Excerpted records:
-- ==== Sys2Proof/Machine/Dispatch.lean ====
section
/-! DEFINITION. `execute(op, f, n, L)`, step 5 of the instruction cycle (`30_encoding.md` rule R80):
one arm per order. -/

namespace Sys2Proof.Machine

def exec (i : Instr) (s : State) : Host.Outcome State Fault Refusal :=
  match i with
  | .add n l => Sys2Proof.Machine.execAdd n l s
  | .subtract n l => Sys2Proof.Machine.execSubtract n l s
  | .loadMultiplier n l => Sys2Proof.Machine.execLoadMultiplier n l s
  | .multiplyAdd n l => Sys2Proof.Machine.execMultiplyAdd n l s
  | .multiplySubtract n l => Sys2Proof.Machine.execMultiplySubtract n l s
  | .transfer n l => Sys2Proof.Machine.execTransfer n l s
  | .untransfer n l => Sys2Proof.Machine.execUntransfer n l s
  | .collate n l => Sys2Proof.Machine.execCollate n l s
  | .rightShift n l => Sys2Proof.Machine.execRightShift n l s
  | .leftShift n l => Sys2Proof.Machine.execLeftShift n l s
  | .branchNonneg n _ => Sys2Proof.Machine.execBranchNonneg n s
  | .branchNeg n _ => Sys2Proof.Machine.execBranchNeg n s
  | .read n l => Sys2Proof.Machine.execRead n l s
  | .print n l => Sys2Proof.Machine.execPrint n l s
  | .printCheck n l => Sys2Proof.Machine.execPrintCheck n l s
  | .noop _ _ => Sys2Proof.Machine.execNoop s
  | .roundOff _ _ => Sys2Proof.Machine.execRoundOff s
  | .halt _ _ => Sys2Proof.Machine.execHalt s
  | .invalid _ _ _ => Sys2Proof.Machine.execInvalid s

end Sys2Proof.Machine
end

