/-- The tick count is notified exactly if it grew by or past a multiple of the period, which stays. -/
structure TicksNoted (s t : State) : Prop where
  tickPeriod : t.tickPeriod = s.tickPeriod
  tickCount : t.notices.tickCount = tickNotice s.tickPeriod s.ticks t.ticks

/-- What a step that began with no notices has noted. -/
structure AllNoted (s t : State) : Prop where
  changes : ChangesNoted s t
  ticks : TicksNoted s t

/-- The charge overwrites whatever stood as the tick count's notice, and orders leave `TICKS` and the
period alone. -/
theorem cycle_allNoted {s t : State} (h : cycle s = .next t) : AllNoted s t := by
  obtain ⟨-, i, u, -, hexec, rfl⟩ := cycle_next h
  have own := exec_writesOnlyOwn hexec
  refine ⟨((ChangesNoted.fetch s).trans (exec_changesNoted hexec)).trans (.charge _),
    own.tickPeriod, ?_⟩
  have hperiod : u.tickPeriod = s.tickPeriod := own.tickPeriod
  have hticks : u.ticks = s.ticks := own.ticks
  rw [State.charge_notices, State.charge_ticks, hperiod, hticks]

/-! ### The engine and the host -/

/-- What notifications are about, and the notices. -/
def State.notified (s : State) :
    Accumulator × LongRegister × LongRegister × Addr × Word × Store × Nat × Nat × Notices :=
  (s.acc, s.mc, s.mr, s.scr, s.ord, s.store, s.ticks, s.tickPeriod, s.notices)

@[simp] theorem tickNotice_same (period ticks : Nat) : tickNotice period ticks ticks = none :=
  if_pos rfl

namespace AllNoted

variable {s t : State}

/-- An action that changes nothing to be notified has nothing to note. -/
theorem of_notified_eq (hnew : s.notices = {}) (h : t.notified = s.notified) : AllNoted s t := by
  simp only [State.notified, Prod.mk.injEq] at h
  obtain ⟨hacc, hmc, hmr, hscr, hord, hstore, hticks, hperiod, hnotices⟩ := h
  constructor
  · constructor <;> simp only [*] <;> exact .same
  · exact ⟨hperiod, by rw [hticks, tickNotice_same, hnotices, hnew]⟩

/-- A word loaded is a store write and 1000 ticks. -/
theorem loadStep (hnew : s.notices = {}) : AllNoted s s.loadStep := by
  rcases loadStep_cases s with ⟨-, heq⟩ | ⟨-, heq⟩
  · rw [heq]
    exact ⟨⟨.same, .same, .same, .same, .same, .write _ _⟩, rfl, rfl⟩
  · rw [heq]
    exact ⟨⟨.same, .same, .same, .set, .same, .same⟩, rfl, by rw [tickNotice_same, hnew]⟩

theorem beginLoading (hnew : s.notices = {}) : AllNoted s s.beginLoading := by
  cases hclears : Config.startClears with
  | true =>
    rw [State.beginLoading_clears s hclears, State.clearTanks_spec]
    refine ⟨⟨.set, .set, .set, .set, .set, ?_⟩, rfl, by rw [tickNotice_same, hnew]⟩
    dsimp only
    rw [hnew]
    exact .all
  | false =>
    rw [State.beginLoading_keeps s hclears]
    exact .of_notified_eq hnew rfl

theorem engineStep (hnew : s.notices = {}) (h : engineStep s = .next t) : AllNoted s t := by
  rcases engineStep_next h with
    ⟨-, rfl⟩ | ⟨-, -, rfl⟩ | ⟨-, -, rfl⟩ | ⟨-, -, ⟨k, -, rfl⟩ | ⟨-, hcycle⟩⟩
  · exact .of_notified_eq hnew rfl
  · exact .of_notified_eq hnew rfl
  · exact .loadStep hnew
  · exact .of_notified_eq hnew rfl
  · exact cycle_allNoted hcycle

What the task asks: The full listing is to be written out again, exactly as shown.

Solution:
-- ==== Sys2Proof/Machine/Dispatch.lean ====
section
/-! DEFINITION. `execute(op, f, n, L)`, step 5 of the instruction cycle (`30_encoding.md` rule R80):
one arm per order. -/

namespace Sys2Proof.Machine

def exec (i : Instr) (s : State) : Host.Outcome State Fault Refusal :=
  match i with
  | .add n l => Sys2Proof.Machine.execAdd n l s
  | .subtract n l => Sys2Proof.Machine.execSubtract n l s
  | .loadMultiplier n l => Sys2Proof.Machine.execLoadMultiplier n l s
  | .multiplyAdd n l => Sys2Proof.Machine.execMultiplyAdd n l s
  | .multiplySubtract n l => Sys2Proof.Machine.execMultiplySubtract n l s
  | .transfer n l => Sys2Proof.Machine.execTransfer n l s
  | .untransfer n l => Sys2Proof.Machine.execUntransfer n l s
  | .collate n l => Sys2Proof.Machine.execCollate n l s
  | .rightShift n l => Sys2Proof.Machine.execRightShift n l s
  | .leftShift n l => Sys2Proof.Machine.execLeftShift n l s
  | .branchNonneg n _ => Sys2Proof.Machine.execBranchNonneg n s
  | .branchNeg n _ => Sys2Proof.Machine.execBranchNeg n s
  | .read n l => Sys2Proof.Machine.execRead n l s
  | .print n l => Sys2Proof.Machine.execPrint n l s
  | .printCheck n l => Sys2Proof.Machine.execPrintCheck n l s
  | .noop _ _ => Sys2Proof.Machine.execNoop s
  | .roundOff _ _ => Sys2Proof.Machine.execRoundOff s
  | .halt _ _ => Sys2Proof.Machine.execHalt s
  | .invalid _ _ _ => Sys2Proof.Machine.execInvalid s

end Sys2Proof.Machine
end

/-- The tick count is notified exactly if it grew by or past a multiple of the period, which stays. -/
structure TicksNoted (s t : State) : Prop where
  tickPeriod : t.tickPeriod = s.tickPeriod
  tickCount : t.notices.tickCount = tickNotice s.tickPeriod s.ticks t.ticks

/-- What a step that began with no notices has noted. -/
structure AllNoted (s t : State) : Prop where
  changes : ChangesNoted s t
  ticks : TicksNoted s t

/-- The charge overwrites whatever stood as the tick count's notice, and orders leave `TICKS` and the
period alone. -/
theorem cycle_allNoted {s t : State} (h : cycle s = .next t) : AllNoted s t := by
  obtain ⟨-, i, u, -, hexec, rfl⟩ := cycle_next h
  have own := exec_writesOnlyOwn hexec
  refine ⟨((ChangesNoted.fetch s).trans (exec_changesNoted hexec)).trans (.charge _),
    own.tickPeriod, ?_⟩
  have hperiod : u.tickPeriod = s.tickPeriod := own.tickPeriod
  have hticks : u.ticks = s.ticks := own.ticks
  rw [State.charge_notices, State.charge_ticks, hperiod, hticks]

/-! ### The engine and the host -/

/-- What notifications are about, and the notices. -/
def State.notified (s : State) :
    Accumulator × LongRegister × LongRegister × Addr × Word × Store × Nat × Nat × Notices :=
  (s.acc, s.mc, s.mr, s.scr, s.ord, s.store, s.ticks, s.tickPeriod, s.notices)

@[simp] theorem tickNotice_same (period ticks : Nat) : tickNotice period ticks ticks = none :=
  if_pos rfl

namespace AllNoted

variable {s t : State}

/-- An action that changes nothing to be notified has nothing to note. -/
theorem of_notified_eq (hnew : s.notices = {}) (h : t.notified = s.notified) : AllNoted s t := by
  simp only [State.notified, Prod.mk.injEq] at h
  obtain ⟨hacc, hmc, hmr, hscr, hord, hstore, hticks, hperiod, hnotices⟩ := h
  constructor
  · constructor <;> simp only [*] <;> exact .same
  · exact ⟨hperiod, by rw [hticks, tickNotice_same, hnotices, hnew]⟩

/-- A word loaded is a store write and 1000 ticks. -/
theorem loadStep (hnew : s.notices = {}) : AllNoted s s.loadStep := by
  rcases loadStep_cases s with ⟨-, heq⟩ | ⟨-, heq⟩
  · rw [heq]
    exact ⟨⟨.same, .same, .same, .same, .same, .write _ _⟩, rfl, rfl⟩
  · rw [heq]
    exact ⟨⟨.same, .same, .same, .set, .same, .same⟩, rfl, by rw [tickNotice_same, hnew]⟩

theorem beginLoading (hnew : s.notices = {}) : AllNoted s s.beginLoading := by
  cases hclears : Config.startClears with
  | true =>
    rw [State.beginLoading_clears s hclears, State.clearTanks_spec]
    refine ⟨⟨.set, .set, .set, .set, .set, ?_⟩, rfl, by rw [tickNotice_same, hnew]⟩
    dsimp only
    rw [hnew]
    exact .all
  | false =>
    rw [State.beginLoading_keeps s hclears]
    exact .of_notified_eq hnew rfl

theorem engineStep (hnew : s.notices = {}) (h : engineStep s = .next t) : AllNoted s t := by
  rcases engineStep_next h with
    ⟨-, rfl⟩ | ⟨-, -, rfl⟩ | ⟨-, -, rfl⟩ | ⟨-, -, ⟨k, -, rfl⟩ | ⟨-, hcycle⟩⟩
  · exact .of_notified_eq hnew rfl
  · exact .of_notified_eq hnew rfl
  · exact .loadStep hnew
  · exact .of_notified_eq hnew rfl
  · exact cycle_allNoted hcycle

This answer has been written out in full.